For now, our query field returned scalar (string). Let's return something more complex. Schema will look like:

mutation {
  createProduct(name: "Chair", price: 99.99) {
    name
    price
    isExpensive
  }
}

Such query will have a bit more code and here it is:

import { Schema, Query, ObjectType, Field, Mutation, compileSchema } from 'typegql';

@ObjectType({ description: 'Simple product object type' })
class Product {
  @Field() name: string;

  @Field() price: number;

  @Field()
  isExpensive() {
    return this.price > 50;
  }
}

@Schema()
class SuperSchema {
  @Mutation()
  createProduct(name: string, price: number): Product {
    const product = new Product();
    product.name = name;
    product.price = price;
    return product;
  }
}

const compiledSchema = compileSchema(SuperSchema);

Forcing field type.

Until now, typegql was able to guess type of every field from typescript type definitions.

There are, however, some cases where we'd have to define them explicitly.

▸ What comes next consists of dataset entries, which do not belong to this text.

-- ==== Sys2Proof/Tests/Slice0.lean ====
section
/-! SUPPORT. Tests on small states: the well-formedness smoke, one decode per constructor from a word written out from
the spec, one or two steps per instruction against the vectors of 95_test_vectors.md (named in each
comment), and for every obligation with hypotheses a state that meets them. -/

namespace Sys2Proof.Tests

-- One theorem at a time: many kernel evaluations side by side exhaust the memory.
set_option Elab.async false

open Sys2Proof Sys2Proof.Machine

/-! ### Well-formedness: each check refuses an ill-formed term (30_encoding.md R130) -/

theorem test_wellFormed_bufrd_high_nibble : (Instr.bufrd 0x10#8 0#32).wellFormed = false := by decide
theorem test_wellFormed_bufwr_high_nibble : (Instr.bufwr 0x82#8 0#32 1#64).wellFormed = false := by decide
theorem test_wellFormed_bufrd : (Instr.bufrd 0x0F#8 0#32).wellFormed = true := by decide
theorem test_wellFormed_bufwr : (Instr.bufwr 0x02#8 0#32 1#64).wellFormed = true := by decide

/-! ### Decoding: words written out bit by bit from 30_encoding.md R119 to R122 (reserved, M, KK, OP) and R130
(WDATA, OFF, SEL, KIND) -/

theorem test_decode_crc16 : decodeCommand 0b00000_0_00_00000001#16 = .ok .crc16 := by decide
theorem test_decode_encode : decodeCommand 0b00000_0_00_00000010#16 = .ok .encode := by decide
theorem test_decode_decode : decodeCommand 0b00000_0_00_00000011#16 = .ok .decode := by decide
theorem test_decode_loadScbk : decodeCommand 0b00000_0_00_00000100#16 = .ok .loadScbk := by decide
theorem test_decode_loadIv : decodeCommand 0b00000_0_00_00000101#16 = .ok .loadIv := by decide
theorem test_decode_deriveKeys : decodeCommand 0b00000_0_00_00000110#16 = .ok .deriveKeys := by decide
theorem test_decode_cryptogram : decodeCommand 0b00000_0_00_00000111#16 = .ok .cryptogram := by decide
theorem test_decode_genMac : decodeCommand 0b00000_0_00_00001000#16 = .ok .genMac := by decide
theorem test_decode_verifyMac : decodeCommand 0b00000_0_00_00001001#16 = .ok .verifyMac := by decide
theorem test_decode_encrypt : decodeCommand 0b00000_0_01_00001010#16 = .ok (.encrypt .sEnc .mt) := by decide
theorem test_decode_encrypt_mac2_mr : decodeCommand 0b00000_1_11_00001010#16 = .ok (.encrypt .sMac2 .mr) := by decide
theorem test_decode_decrypt : decodeCommand 0b00000_1_01_00001011#16 = .ok (.decrypt .sEnc .mr) := by decide
theorem test_decode_decrypt_mac1 : decodeCommand 0b00000_0_10_00001011#16 = .ok (.decrypt .sMac1 .mt) := by decide
theorem test_decode_send : decodeCommand 0b00000_0_00_00001100#16 = .ok .send := by decide
theorem test_decode_receive : decodeCommand 0b00000_0_00_00001101#16 = .ok .receive := by decide
theorem test_decode_mclear : decodeCommand 0b00000_0_00_00001110#16 = .ok .mclear := by decide

/-- REGRD of DEADLINE. -/
theorem test_decode_regrd : decodeTransaction 0b00000101_00#106 = .regrd 0x05#8 := by decide
/-- REGWR of CTRL with WDATA 3. -/
theorem test_decode_regwr : decodeTransaction
    0b11_00000000000000000000000000000000_00000100_01#106 = .regwr 0x04#8 3#64 := by decide
/-- BUFRD of ACC at offset 5. -/
theorem test_decode_bufrd : decodeTransaction 0b101_00001001_10#106 = .bufrd 0x09#8 5#32 := by decide
/-- BUFWR of MT_SBDATA at offset 2, WDATA 1. -/
theorem test_decode_bufwr : decodeTransaction
    0b1_00000000000000000000000000000010_00000010_11#106 = .bufwr 0x02#8 2#32 1#64 := by decide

Let's modify our Product so it has additional categories field that will return array of strings. For sake of readibility, I'll ommit all fields we've defined previously.

@ObjectType()
class Product {
  @Field({ type: [String] }) // note we can use any native type like GraphQLString!
  categories(): string[] {
    return ['Tables', 'Furniture'];
  }
}

We've added { type: [String] } as @Field options. Type can be anything that is resolvable to GraphQL type

Writing Asynchronously

Every field function we write can be async and return Promise. Let's say, instead of hard-coding our categories, we want to fetch it from some external API:

@ObjectType()
class Product {
  @Field({ type: [String] }) // note we can use any native type like GraphQLString!
  async categories(): Promise<string[]> {
    const categories = await api.fetchCategories();
    return categories.map(cat => cat.name);
  }
}

Before 1.0.0

Before version 1.0.0 consider APIs of typegql to be subject to change. We encourage you to try this library out and provide us feedback so we can polish it to be as usable and efficent as possible.